For those who can’t remember baggy corduroy jackets and jeans and flowered shirts, who weren’t there in the 70s, the look of the show means nothing. The Argentinians were surely right too to see through the limp protests of the trio that their number plates bore only accidental reference to the Falklands—a contrivance too far, I thought at the time, as well as a provocation lost on younger audience who barely know about that conflict. Most of all, however, technology and fashions are changing; cars are being overtaken by the love of cycling, a belief in the virtues of public transport and car clubs, while driverless drones capable of carrying the elderly, the young, the intoxicated (though that’s another declining pastime) are assembling on the horizon, ready to take passengers of the future wherever they want to go.

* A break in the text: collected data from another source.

/-- Everything that needs several clusters at once now, with its context and clusters. -/
def State.needySets (s : State) : List ResSet :=
  (s.queues.filterMap (fun e => match s.headLetter e.1 with
    | some l =>
      let cs := s.letterNeeds e.1 l
      if 2 ≤ cs.length then some { want := .letter ⟨e.1, l.pm⟩, ctx := e.2.ctx.toNat, clusters := cs } else none
    | none => none)) ++
  ((List.range 20).map (fun k => (s.courier k).descs.filterMap (fun d =>
    let cs := d.desc.residence.filter s.clusterIn
    if d.chained && decide (2 ≤ cs.length) then some { want := .desc k d.id, ctx := d.ctx, clusters := cs } else none))).flatten

/-- A set is complete: its context is resident on each of its clusters. -/
def State.setWhole (s : State) (b : ResSet) : Bool := b.clusters.all (fun cl => s.residentOn cl b.ctx)

/-- The scheduler core's view of sets: arrivals join in order, a set that is complete or no longer wanted ends, and the next is
built (R476). -/
def State.schedule (s : State) : State :=
  let sets := s.needySets
  let wants := s.cx.wants.filter (fun w => sets.any (fun b => b.want == w))
  let wants := wants ++ ((sets.map (·.want)).filter (fun w => !wants.contains w))
  let build := match s.cx.build with
    | some b => if s.setWhole b || !wants.contains b.want then none else some b
    | none => none
  let build := match build with
    | some b => some b
    | none => (wants.filterMap (fun w => sets.find? (fun b => b.want == w))).find? (fun b => !s.setWhole b)
  { s with cx := { s.cx with wants := wants, build := build } }

/-- The context whose set is being built over a cluster: once it is resident there, the cluster is held for it (R476). -/
def State.heldFor (s : State) (cl : Nat) : Option Nat :=
  match s.cx.build with
  | some b => if b.clusters.contains cl then some b.ctx else none
  | none => none

/-! ## Pre-emption points (R477 to R479) -/

/-- Work of context `x` other than its cores touches cluster `cl`: descriptors, walks, bags with output there, operations on their
way to its fast-path objects. -/
def State.touches (s : State) (x cl : Nat) : Bool :=
  (List.range 20).any (fun k => (s.courier k).descs.any (fun d => d.active && d.ctx == x && (d.desc.clusters.contains cl || d.feeds cl))) ||
    s.mv.reqs.any (fun r => r.agent == .walker cl) ||
    s.srt.bags.any (fun b => s.letterCtx b.letter == x && (match s.bagSpec b with
      | some g => g.outCs && g.outSel == cl
      | none => false)) ||
    s.sync.ops.any (fun o => !o.key.hub && o.key.cl == cl && o.key.ctx == x)

/-- An idle point (R477). -/
def State.idlePoint (s : State) (x cl : Nat) : Bool :=
  !(s.liveLetters.any (fun e => s.letterCtx e.1 == x && (s.letterNeeds e.1.q e.2).contains cl)) && !s.touches x cl &&
    (rangeFrom (17 * cl) 17).all (fun c => (s.core c).attn.isNone)

/-- A member is at a wait, or has no stream (R478). -/
def State.memberWaits (s : State) (x cm : Nat) : Bool :=
  let q := s.seqr x cm
  q.streams.isEmpty || (q.waiting.isSome && q.sigq.isEmpty && (match s.coreOf (cmCl cm) (cmMem cm) with
    | some c => (s.core c).cmds.isEmpty && (s.core c).attn.isNone
    | none => true))

/-- A wait point (R478). -/
def State.waitPoint (s : State) (x cl : Nat) : Bool :=
  (rangeFrom (16 * cl) 16).all (fun cm => s.memberWaits x cm) && !s.touches x cl

/-! ## Choosing (R481, R482) -/

/-- CTX_ENTRY.PRIO. -/
def State.prio (s : State) (x : Nat) : Nat := s.fld .ctxEntry fCtxEntryPrio x

/-- Contexts ready on a cluster: those of R480, and the context whose set holds the cluster (R476). -/
def State.readyOn (s : State) (cl : Nat) : List Nat :=
  let xs := ((s.queues.filter (fun e => e.2.log2 != 0)).map (fun e => e.2.ctx.toNat)).eraseDups
  ((xs.filter (fun x => s.ctxState x == 2 && s.ctxReady cl x)) ++ (s.heldFor cl).toList).eraseDups

/-- The ready context of highest PRIO, of equals the one least recently resident on the cluster. -/
def State.bestOf (s : State) (cl : Nat) (xs : List Nat) : Option Nat :=
  xs.foldl (fun b x => match b with
    | none => some x
    | some y =>
      if s.prio y < s.prio x ∨ (s.prio x = s.prio y ∧ tabGet 0 s.cx.lastOn (16 * x + cl) < tabGet 0 s.cx.lastOn (16 * y + cl)) then some x
      else some y) none

/-- A switch is ordered: the cluster shows SWITCHING with the incoming context. -/
def State.orderSwitch (s : State) (cl : Nat) (out : Option Nat) (inn : Nat) : State :=
  let w : Switch := { out := out, inn := inn }
  let s := { s with cx := { s.cx with switch := tabSet none s.cx.switch cl (some w) } }
  (s.setFld .ctxResident fCtxResidentState cl 2).setFld .ctxResident fCtxResidentContext cl inn

/-- The scheduler core judges a cluster (R481). -/
def State.preempt (s : State) (cl : Nat) : State :=
  let s := s.schedule
  let ready := s.readyOn cl
  match s.resident cl with
  | none => match s.bestOf cl ready with
    | some x => s.orderSwitch cl none x
    | none => s
  | some r =>
    let idle := s.idlePoint r cl
    let wait := s.waitPoint r cl && s.fld .ctxEntry fCtxEntrySave r == 1
    let s := if s.waitPoint r cl then s else { s with cx := { s.cx with yielded := setErase cl s.cx.yielded } }
    let others := ready.filter (fun x => x != r)
    let higher := others.any (fun x => decide (s.prio r < s.prio x))
    let spent := s.cx.used.contains cl && s.fld .ctxEntry fCtxEntrySlice r != 0 && others.any (fun x => s.prio x == s.prio r)
    let yields := s.waitPoint r cl && s.cx.yielded.contains cl && s.fld .ctxSchedCfg fCtxSchedCfgWaitYield != 0 && !others.isEmpty
    if s.heldFor cl = some r ∨ !(idle || wait) ∨ !(higher || spent || yields) then s
    else
      match s.bestOf cl others with
      | some x => s.orderSwitch cl (some r) x
      | none => s

/-- The scheduler core and the cluster's control core are there, and no switch is under way (Table 12-6). -/
def State.schedOn (s : State) (cl : Nat) : Bool :=
  s.run && s.clusterIn cl && s.fwOn 2 && s.fwOn (3 + cl) && (tabGet none s.cx.switch cl).isNone

/-- PREEMPTION_POINT (R481). -/
def execPreemptionPoint (cl : Fin 16) (s : State) : Res := .next (if s.schedOn cl then s.preempt cl else s)

/-- SLICE_EXPIRY (R481, R482): a cluster held for a set counts no slice. -/
def execSliceExpiry (cl : Fin 16) (s : State) : Res :=
  .next (match s.resident cl with
    | some x =>
      if s.clocked ∧ s.heldFor cl ≠ some x ∧ s.fld .ctxEntry fCtxEntrySlice x ≠ 0 then
        { s with cx := { s.cx with used := setInsert cl s.cx.used } }
      else s
    | none => s)

/-- WAIT_YIELD_EXPIRY (R481). -/
def execWaitYieldExpiry (cl : Fin 16) (s : State) : Res :=
  .next (match s.resident cl with
    | some x =>
      if s.clocked ∧ s.waitPoint x cl ∧ s.fld .ctxSchedCfg fCtxSchedCfgWaitYield ≠ 0 then
        { s with cx := { s.cx with yielded := setInsert cl s.cx.yielded } }
      else s
    | none => s)

/-! ## The switch (R483) -/

/-- CONTEXT_SWITCH (R483). -/
def execContextSwitch (cl : Fin 16) (s : State) : Res :=
  .next (match tabGet none s.cx.switch cl.val with
    | some _ => if s.clocked then s.doSwitch cl else s
    | none => s)

/-- Step 5 of R483: the cluster becomes resident and its slice count starts (R482). -/
def State.switchDone (s : State) (cl : Nat) (w : Switch) : State :=
  let s := (s.setFld .ctxResident fCtxResidentState cl 1).setFld .ctxResident fCtxResidentContext cl w.inn
  let s := (s.bump .ctxResident fCtxResidentSwitches cl).countCtx w.inn 10
  let s := s.each (s.phasesNow cl) (fun s ph => s.notePhase cl ph)
  { s with cx := { s.cx with
      switch := tabSet none s.cx.switch cl none
      used := setErase cl s.cx.used
      yielded := setErase cl s.cx.yielded
      turns := s.cx.turns + 1
      lastOn := tabSet 0 s.cx.lastOn (16 * w.inn + cl) (s.cx.turns + 1) } }

/-- CONTEXT_SWITCH_DONE (R483). -/
def execContextSwitchDone (cl : Fin 16) (s : State) : Res :=
  .next (match tabGet none s.cx.switch cl.val with
    | some w => if s.clocked && w.phase == .moved then s.switchDone cl w else s
    | none => s)

/-! ## Reset (R489, R490) -/

/-- Regions that a context owns. -/
def State.regionsOf (s : State) (x : Nat) : List Nat := (List.range 255).filter (fun r => (s.region r).valid && (s.region r).owner == x)

/-- Steps 1 to 4 of a reset, flash requests into the context's regions included (R590). -/
def State.beginReset (s : State) (x : Nat) : State :=
  (s.resetContext x).abortFlReqs (fun r => (s.regionsOf x).contains r)

/-- CTX_CMD_RESET (R489): CONTEXT is written in any case. -/
def execCtxCmdReset (x : Fin 1024) (s : State) : Res :=
  .next (if !s.clocked then s
    else
      let busy := s.fld .ctxCmd fCtxCmdBusy == 1
      let s := s.setFld .ctxCmd fCtxCmdContext 0 x
      if busy || s.ctxState x != 2 then s else (s.setFld .ctxCmd fCtxCmdBusy 0 1).beginReset x)

/-- Nothing issued for a context is still on its way, flash operations for its regions included (R490). -/
def State.resetQuiet (s : State) (x : Nat) : Bool :=
  s.contextQuiet x && !(s.fl.progs.any (fun j => (s.regionsOf x).contains j.region))

/-- Step 5: saved images go, and the clusters on which the context is resident are zeroed and left empty; its objects there, in no
saved set, are fresh at its next residency (R189, R483). -/
def State.leaveClusters (s : State) (x : Nat) : State :=
  let s := { s with cx := { s.cx with
    images := tabClear s.cx.images (16 * x) (16 * x + 16)
    resetting := s.cx.resetting.filter (fun (y : Nat) => y != x) } }
  s.each ((List.range 16).filter (fun cl => s.residentOn cl x)) (fun s cl =>
    let own := (s.sync.objs.map (fun (e : Nat × SyncObj) => keySync e.1)).filter (fun k => !k.hub && k.cl == cl && k.ctx == x)
    ((s.each own (fun s k => (s.dropWaits k).setObj k {})).zeroCluster cl).setFld .ctxResident fCtxResidentState cl 0)

/-- CONTEXT_RESET_DONE (R490): the reset asked for in CTX_CMD ends. -/
def execContextResetDone (s : State) : Res :=
  .next (match s.cx.resetting.find? (fun x => s.ctxState x == 2 && s.resetQuiet x) with
    | some x => if s.clocked then (s.leaveClusters x).setFld .ctxCmd fCtxCmdBusy 0 0 else s
    | none => s)

/-! ## Enable and disable (R187, R491, R504 to R506) -/

/-- The lowest slab numbers that no context holds, failed slabs last. -/
def State.freeSlabs (s : State) : List Nat :=
  let free := (List.range 384).filter (fun p => !s.sync.slabsOf.any (fun e => e.2.contains p))
  let bad (p : Nat) : Bool := s.sync.failed.contains (slabKey 16 p)
  free.filter (fun p => !bad p) ++ free.filter bad

/-- A context is allotted `n` slabs in the hub (R187): it keeps those it holds; added slabs are written fresh (R189), and waits on
objects of removed slabs end with ORPHAN. -/
def State.allotSlabs (s : State) (x n : Nat) : State :=
  let cur := tabGet [] s.sync.slabsOf x
  let gone := (s.sync.objs.map (fun e => keySync e.1)).filter (fun k => k.hub && k.ctx == x && decide (512 * min cur.length n ≤ k.idx))
  let s := s.each gone (fun s k => (s.dropWaits k).setObj k {})
  let now := if n ≤ cur.length then cur.take n else cur ++ s.freeSlabs.take (n - cur.length)
  { s with sync := { s.sync with slabsOf := tabSet [] s.sync.slabsOf x now } }

/-- A context enters STARTING: its slabs are allotted and its counters start at 0 (R504, R713). -/
def State.ctxStart (s : State) (x : Nat) : State :=
  let s := { s with pmc := tabClear s.pmc (pmcCtx x 0) (pmcCtx (x + 1) 0) }
  (s.setFld .ctxEntry fCtxEntryState x 1).allotSlabs x (s.fld .ctxEntry fCtxEntrySyncSlabs x)

/-- A context enters DRAINING and goes through R490. -/
def State.ctxDrain (s : State) (x : Nat) : State := (s.setFld .ctxEntry fCtxEntryState x 3).beginReset x

/-- An enable or a disable of a context (R504 to R506). -/
def State.ctxRequest (s : State) (x : Nat) (on : Bool) : State :=
  let st := s.ctxState x
  if s.fld .ctxEntry fCtxEntryPending x = 1 then
    if (on && st == 1) || (!on && st == 3) then s.setFld .ctxEntry fCtxEntryPending x 0 else s
  else if on then
    if st = 0 then s.ctxStart x else if st = 3 then s.setFld .ctxEntry fCtxEntryPending x 1 else s
  else if st = 2 then s.ctxDrain x
  else if st = 1 then s.setFld .ctxEntry fCtxEntryPending x 1
  else s

/-- CONTEXT_START_DONE (R504): ON, or on to DRAINING where a disable was recorded. -/
def execContextStartDone (x : Fin 1024) (s : State) : Res :=
  .next (if s.clocked ∧ s.ctxState x = 1 then
      let p := s.fld .ctxEntry fCtxEntryPending x
      let s := (s.setFld .ctxEntry fCtxEntryState x 2).setFld .ctxEntry fCtxEntryPending x 0
      if p = 1 then s.ctxDrain x else s
    else s)

/-- CTX_ENTRY.CLUSTERS as the bound queues give it (Table 12-9). -/
def State.noteClusters (s : State) (x : Nat) : State :=
  s.setFld .ctxEntry fCtxEntryClusters x (((List.range 16).filter (s.boundTo x)).foldl (fun a cl => a + 2 ^ cl) 0)

/-- The pages of HBM that an extent maps. -/
def State.extentPages (s : State) (i : Nat) : List Nat :=
  if s.fld .ctxExtent fCtxExtentValid i = 1 then rangeFrom (s.fld .ctxExtent fCtxExtentHpage i) (s.fld .ctxExtent fCtxExtentPages i) else []

/-- A protection slot is emptied: its password goes with it (R589, R593). -/
def State.clearProt (s : State) (i : Nat) : State :=
  { s.setReg .flsProt i 0 0 with fl := { s.fl with pw := tabSet none s.fl.pw i none } }

/-- Bytes of table area that a region takes (R767): 8 for each stripe unit of a flash region, and the state of its experts. -/
def regionTables (g : Region) : Nat :=
  if !g.valid then 0
  else (if g.home = 0 then 0 else 8 * g.units) + (if g.kind = 2 then g.layers * g.experts * Config.expertBytes else 0)

/-- Table area is given back or taken. -/
def State.retable (s : State) (old new : Nat) : State := { s with kv := { s.kv with tableUsed := s.kv.tableUsed - old + new } }

/-- The experts of a region are forgotten. -/
def State.forgetExperts (s : State) (r : Nat) : State :=
  { s with tier := { s.tier with
      experts := tabClear s.tier.experts (expertKey r 0) (expertKey (r + 1) 0)
      marks := tabClear s.tier.marks (r * 2 ^ 16) ((r + 1) * 2 ^ 16) } }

Clarkson himself has tried to nod to this, calling himself and co-presenter James May “old petrol heads” when describing new electric or hybrid cars. But it isn’t enough to dispel the sense that they’re on the wrong side of history.

There have always been people who didn’t drive, on principle, and wanted to tell you about it. The cycling brigade, of course (and I am now one of them), and a certain kind of conservative young man; I remember Michael Gove (the former Secretary of State for Education) and a former colleague of mine at The Times, expounding to the editorial leader conference on why he didn’t drive (and he was not the only one of that philosophy there). But there is now a generation who doesn’t drive, and feels it has good reason for that stance. If you live in a city, given that the insurance is so ferociously expensive, and the lessons, and the fuel, and come to that, the cars themselves, why choose to learn? Cleaner and greener not to, as well.

Sometimes, when chatting with journalists just starting out, who do their interviews within London or by Skype and have never it felt it worth the expense and trouble of mastering the antique skill, I mentally list all the things you could never do as a journalist if you couldn’t leap behind the wheel: cover an American election, see any of Russia outside the cities, save your own life in some places in the Middle East. Or if that seems grandiose, write about what’s happening in Britain itself outside its towns and cities.

It may, though, be the realities of small children and old parents which make driving at some stages of life seem suddenly imperative. They can make such appreciative use of the family car that you wondered how you ever did without it. In that case, I guess, you might reasonably reckon, without being against driving on principle, that you’d wait until then to learn even if that meant you always drove awkwardly (again, see Gove, and his wife’s accounts of his late-in-life endeavours to learn). Or you might hope that driverless cars will have arrived first.

But the pleasure that Clarkson and team have traded on for so long—the joy of leaping into a car and going just wherever you want—is a retro one. Maybe so retro that it can be preached only to the converted, and at least in a small, crowded country, the religion is now dying. My guess is that even if Clarkson survives, the series is reaching the end of the road.